About this exercise: Filter the entries below, keeping only lines with "limit".

^^^^^^^^^^^^^^^^

theorem State.rising_eq {lines : InputLines} {s : State} {r0 r1 : Bool}
    (h0 : s.faults[0].becomesActive lines.flt[0] = r0) (h1 : s.faults[1].becomesActive lines.flt[1] = r1) :
    s.rising lines = (if r0 then [0] else []) ++ (if r1 then [1] else []) := by
  rw [State.rising, h0, h1]

/-- FLT0's new record leaves FLT1's as it was. -/
theorem State.modFault_sample_eq (lines : InputLines) (s : State) :
    ((({ s with inputs := lines, samplePhase := 0 } : State).mapUnits fun u unit => unit.sample lines.tach[u]).modFault
      0 fun src => src.sample lines.flt[0]).modFault 1 (fun src => src.sample lines.flt[1]) = s.sampled lines := by
  simp [State.modFault, State.mapUnits, State.sampled]

theorem execInputSample_eq {s : State} (hheld : s.held = false) (lines : InputLines) :
    exec (.inputSample lines) s =
      .next (State.settle (forEachInAnyOrder (s.rising lines) State.activateFault (s.sampled lines))) := by
  refine (State.event_of_running hheld _ : execInputSample lines s = _).trans ?_
  dsimp only [State.sampleFaults]
  rw [State.modFault_sample_eq]
  rfl

/-- Settles O38: by which of FLT0 and FLT1 become active; a settled part stays settled where neither does. -/
theorem inputSampleEffect : Obligations.InputSampleEffect := by
  refine ⟨?_, ?_, fun u high => ?_⟩
  · intro s lines hheld hs sampled rises
    have hexec := execInputSample_eq hheld lines
    refine ⟨fun h0 h1 => ?_, fun h0 h1 => ?_, fun h0 h1 => ?_, fun h0 h1 => ?_⟩
    · rw [hexec, State.rising_eq (Bool.eq_false_iff.mpr h0) (Bool.eq_false_iff.mpr h1)]
      exact congrArg Host.Outcome.next (State.settle_of_settled (s.sampled lines) hs)
    · rw [hexec, State.rising_eq h0 (Bool.eq_false_iff.mpr h1)]
      rfl
    · rw [hexec, State.rising_eq (Bool.eq_false_iff.mpr h0) h1]
      rfl
    · obtain ⟨order, n, hperm, heq⟩ := forEachInAnyOrder_eq [(0 : Fin 4), 1] State.activateFault (s.sampled lines)
      have hboth : s.rising lines = [0, 1] := State.rising_eq h0 h1
      rw [hexec, hboth, heq]
      rcases List.perm_pair.mp hperm with rfl | rfl
      · exact ⟨0, n, rfl⟩
      · exact ⟨1, n, rfl⟩
  · intro src i high hi atLevel
    have hlevel := i.polarity.activeAt_iff high
    refine ⟨fun hat => ?_, fun hoff => ?_⟩
    · have hactive := hlevel.mpr hat
      exact ⟨FaultSource.sample_at_level hi hactive, FaultSource.becomesActive_at_level hi hactive⟩
    · have hinactive := Bool.eq_false_iff.mpr (hoff ∘ hlevel.mp)
      exact ⟨FaultSource.sample_off_level hi hinactive, FaultSource.becomesActive_off_level hi hinactive⟩
  · refine ⟨fun hoff => if_pos hoff, fun hon hp => ?_, fun hon hp => ?_, fun hon hp => ?_⟩
    · rw [SpeedUnit.sample, if_neg hon, hp]
    · rw [SpeedUnit.sample, if_neg hon, hp]
      exact if_pos rfl
    · intro selected
      rw [SpeedUnit.sample_change hon hp]
      have hselects := u.edge.selects_iff high
      exact ⟨fun hsel => by rw [if_pos (hselects.mpr hsel)], fun hno => by rw [if_neg (hno ∘ hselects.mp)]⟩

end Sys2Proof.Machine

namespace Sys2Proof.Machine

/-! # O25 and O26: FAULT_CONFIG and FAULT_CLEAR -/

theorem perform_faultConfig (seq : Byte) (p : List Byte) (s : State) :
    perform (requestFrame seq RequestKind.faultConfig.code p) s = takeFaultConfig p s := rfl

theorem perform_faultClear (seq : Byte) (p : List Byte) (s : State) :
    perform (requestFrame seq RequestKind.faultClear.code p) s = takeFaultClear p s := rfl

/-! ## FAULT_CONFIG (R108) -/

theorem action?_code (a : Action) : action? a.code = some a := by cases a <;> rfl

theorem action?_none {v : Nat} (h : 2 < v) : action? v = none := by
  match v, h with
  | _ + 3, _ => rfl

theorem polarity?_none {v : Nat} (h : 1 < v) : polarity? v = none := by
  match v, h with
  | _ + 2, _ => rfl

theorem polarity?_of_le {v : Nat} (h : v ≤ 1) : polarity? v = some (if v = 0 then .activeLow else .activeHigh) := by
  match v, h with
  | 0, _ => rfl
  | 1, _ => rfl

/-- The polarity and filter bytes that a FAULT_CONFIG of source `n` may carry (R98, R108). -/
def InputBytes (n polarity filter : Nat) : Prop :=
  (n ≤ 1 → polarity ≤ 1 ∧ 1 ≤ filter ∧ filter ≤ 16) ∧ (2 ≤ n → polarity = 0 ∧ filter = 0)

theorem fltInput?_of {f : Fin 4} {polarity filter : Nat} (h : InputBytes f.val polarity filter) :
    fltInput? f polarity filter = some (if f.val ≤ 1 then
      some { polarity := if polarity = 0 then .activeLow else .activeHigh, filter := filter, run := 0 }
    else none) := by
  obtain ⟨hflt, hother⟩ := h
  unfold fltInput?
  by_cases hf : f.val ≤ 1
  · obtain ⟨hp, hfilter⟩ := hflt hf
    rw [if_pos (by omega), if_pos hf, polarity?_of_le hp, within?_of hfilter]
  · rw [if_neg (by omega), if_neg hf, if_pos (hother (by omega))]

theorem fltInput?_none {f : Fin 4} {polarity filter : Nat} (h : ¬InputBytes f.val polarity filter) :
    fltInput? f polarity filter = none := by
  unfold fltInput?
  by_cases hf : f.val < 2
  · rw [if_pos hf]
    split
    · next hp hn =>
      refine absurd ⟨fun _ => ⟨?_, ?_⟩, fun h2 => absurd hf (by omega)⟩ h
      · by_contra hgt
        exact absurd (hp.symm.trans (polarity?_none (by omega))) (by simp)
      · by_contra hout
        exact absurd (hn.symm.trans (within?_none hout)) (by simp)
    · rfl
  · rw [if_neg hf]
    exact if_neg fun hzero => h ⟨fun h1 => absurd h1 (by omega), fun _ => hzero⟩

theorem faultConfig_fields {n action polarity filter : Nat} (set : ChSet) (hn : n < 256) (ha : action < 256)
    (hp : polarity < 256) (hf : filter < 256) :
    let p := le8 n ++ le8 action ++ le16 set.toNat ++ le8 polarity ++ le8 filter
    p.length = 6 ∧ u8 p 0 = n ∧ u8 p 1 = action ∧ chSetAt p 2 = set ∧ u8 p 4 = polarity ∧ u8 p 5 = filter :=
  ⟨rfl, toNat_ofNat_byte hn, toNat_ofNat_byte ha, chSetAt_le16 set, toNat_ofNat_byte hp, toNat_ofNat_byte hf⟩

theorem takeFaultConfig_badLength {p : List Byte} (hlen : p.length ≠ 6) (s : State) :
    takeFaultConfig p s = refuse .badLength s := if_pos hlen

theorem takeFaultConfig_badArg {p : List Byte} (hlen : p.length = 6)
    (h : ¬(u8 p 0 ≤ 3 ∧ u8 p 1 ≤ 2 ∧ InputBytes (u8 p 0) (u8 p 4) (u8 p 5))) (s : State) :
    takeFaultConfig p s = refuse .badArg s := by
  rw [takeFaultConfig, if_neg (not_not.mpr hlen)]
  by_cases hn : u8 p 0 ≤ 3
  · obtain ⟨f, hf⟩ : ∃ f : Fin 4, u8 p 0 = f.val := ⟨⟨u8 p 0, by omega⟩, rfl⟩
    by_cases ha : u8 p 1 ≤ 2
    · have hinput : ¬InputBytes f.val (u8 p 4) (u8 p 5) := fun hin => h ⟨hn, ha, hf ▸ hin⟩
      rw [hf, element?_val]
      cases action? (u8 p 1) with
      | none => rfl
      | some a =>
        dsimp only
        rw [fltInput?_none hinput]
    · rw [action?_none (by omega)]
      cases element? 4 (u8 p 0) <;> rfl
  · rw [element?_none (by omega)]

/-- A request with its fields in range is refused by a latched source alone. -/
theorem takeFaultConfig_inArg {p : List Byte} {f : Fin 4} {a : Action} (hlen : p.length = 6) (hf : u8 p 0 = f.val)
    (ha : u8 p 1 = a.code) (hin : InputBytes f.val (u8 p 4) (u8 p 5)) (s : State) :
    takeFaultConfig p s =
      if s.faults[f].latched then refuse .state s
      else accept .ok [] (s.modFault f fun src =>
        { src with
          action := a, chans := chSetAt p 2
          input := if f.val ≤ 1 then
              some { polarity := if u8 p 4 = 0 then .activeLow else .activeHigh, filter := u8 p 5, run := 0 }
            else none }) := by
  rw [takeFaultConfig, if_neg (not_not.mpr hlen), hf, element?_val, ha, action?_code]
  dsimp only
  rw [fltInput?_of hin]

/-- Settles O25: the fields are read back from the payload, and only a latched source refuses them then. -/
theorem faultConfigEffect : Obligations.FaultConfigEffect := by
  refine ⟨fun s seq p hlen hready =>
    refused_of_perform (k := .faultConfig) hready (takeFaultConfig_badLength hlen _), ?_⟩
  intro s seq n action set polarity filter hn ha hp hf c inRange hready
  obtain ⟨hlen, h0, h1, hset, h4, h5⟩ := faultConfig_fields set hn ha hp hf
  refine ⟨fun hbad => refused_of_perform (k := .faultConfig) hready ?_, fun f a hnf haa hin => ?_⟩
  · rw [perform_faultConfig]
    exact takeFaultConfig_badArg hlen (by rw [h0, h1, h4, h5]; exact hbad) s.heard
  · subst hnf
    obtain ⟨-, -, hbytes⟩ := hin
    have htake := takeFaultConfig_inArg hlen h0 (h1.trans haa)
      (by rw [h4, h5]; exact hbytes) s.heard
    obtain ⟨hlatched, -⟩ := s.heard_fault f
    rw [hset, h4, h5, hlatched] at htake
    refine ⟨fun hl => refused_of_perform (k := .faultConfig) hready ?_,
      fun hl => accepted_of_perform (k := .faultConfig) hready ?_⟩
    · exact htake.trans (if_pos hl)
    · exact htake.trans (if_neg (Bool.eq_false_iff.mp hl))

/-! ## FAULT_CLEAR (R106, R107) -/

theorem takeFaultClear_badLength {p : List Byte} (hlen : p.length ≠ 1) (s : State) :
    takeFaultClear p s = refuse .badLength s := if_pos hlen

theorem takeFaultClear_badArg {p : List Byte} (hlen : p.length = 1) (h : 3 < u8 p 0) (s : State) :
    takeFaultClear p s = refuse .badArg s := by
  rw [takeFaultClear, if_neg (not_not.mpr hlen), element?_none h]

theorem takeFaultClear_inArg {p : List Byte} {f : Fin 4} (hlen : p.length = 1) (h : u8 p 0 = f.val) (s : State) :
    takeFaultClear p s =
      if s.faults[f].active then refuse .faultActive s
      else if s.faults[f].latched then accept .ok [] (s.clearFault f)
      else accept .ok [] s := by
  rw [takeFaultClear, if_neg (not_not.mpr hlen), h, element?_val]

theorem Channel.returned_eq (ch : Channel) :
    ch.returned = { ch with state := if ch.queue = [] then .idle else .paused } := by
  simp only [Channel.returned, List.isEmpty_iff]

/-- Settles O26: the checks follow one another, and a clear returns the channels that the unlatching leaves uncovered. -/
theorem faultClearEffect : Obligations.FaultClearEffect := by
  refine ⟨fun s seq p hlen hready => refused_of_perform (k := .faultClear) hready (takeFaultClear_badLength hlen _), ?_⟩
  intro s seq n c u hready
  refine ⟨fun hn => refused_of_perform (k := .faultClear) hready (takeFaultClear_badArg (p := [n]) rfl hn _),
    fun f hf => ?_⟩
  have htake : perform (requestFrame seq RequestKind.faultClear.code [n]) s.heard = _ :=
    takeFaultClear_inArg (p := [n]) rfl hf s.heard
  refine ⟨fun ha => ?_, fun ha hl => ?_, fun ha hl => ?_⟩
  · exact refused_of_perform (k := .faultClear) hready (htake.trans (if_pos ha))
  · rw [if_neg (Bool.eq_false_iff.mp ha), if_neg (Bool.eq_false_iff.mp hl)] at htake
    exact accepted_of_perform (k := .faultClear) hready htake
  · intro t
    rw [if_neg (Bool.eq_false_iff.mp ha), if_pos hl, State.clearFault_eq] at htake
    simp only [Channel.returned_eq] at htake
    exact accepted_of_perform (k := .faultClear) hready htake

end Sys2Proof.Machine

namespace Sys2Proof.Machine

/-! # O27: SM_CONFIG -/

theorem perform_smConfig (seq : Byte) (p : List Byte) (s : State) :
    perform (requestFrame seq RequestKind.smConfig.code p) s = takeSmConfig p s := rfl

theorem edge?_code (e : Edge) : edge? e.code = some e := by cases e <;> rfl

theorem edge?_none {v : Nat} (h : 2 < v) : edge? v = none := by
  match v, h with
  | _ + 3, _ => rfl

theorem edge?_le {v : Nat} {e : Edge} (h : edge? v = some e) : v ≤ 2 := by
  by_contra hout
  exact absurd (h.symm.trans (edge?_none (Nat.lt_of_not_le hout))) (by simp)

theorem mark?_le {v : Nat} {b : Bool} (h : mark? v = some b) : v ≤ 1 := by
  by_contra hout
  exact absurd (h.symm.trans (mark?_none (Nat.lt_of_not_le hout))) (by simp)

theorem within?_inRange {lo hi v n : Nat} (h : within? lo hi v = some n) : lo ≤ v ∧ v ≤ hi := by
  by_contra hout
  exact absurd (h.symm.trans (within?_none hout)) (by simp)

/-- The bytes of an SM_CONFIG after the unit's number are in their ranges (R118). -/
def UnitBytes (enable edge window min max limit link : Nat) : Prop :=
  enable ≤ 1 ∧ edge ≤ 2 ∧ 1 ≤ window ∧ window ≤ 2000 ∧ min ≤ max ∧ 1 ≤ limit ∧ limit ≤ 15 ∧ link ≤ 1

/-- `UnitBytes` at the places where `unitConfig?` reads a payload. -/
def UnitBytesAt (p : List Byte) : Prop :=
  UnitBytes (u8 p 1) (u8 p 2) (u16 p 3) (u16 p 5) (u16 p 7) (u8 p 9) (u8 p 10)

^^^^^^^^^^^^^^^^

Reply:
def UnitBytes (enable edge window min max limit link : Nat) : Prop :=
  enable ≤ 1 ∧ edge ≤ 2 ∧ 1 ≤ window ∧ window ≤ 2000 ∧ min ≤ max ∧ 1 ≤ limit ∧ limit ≤ 15 ∧ link ≤ 1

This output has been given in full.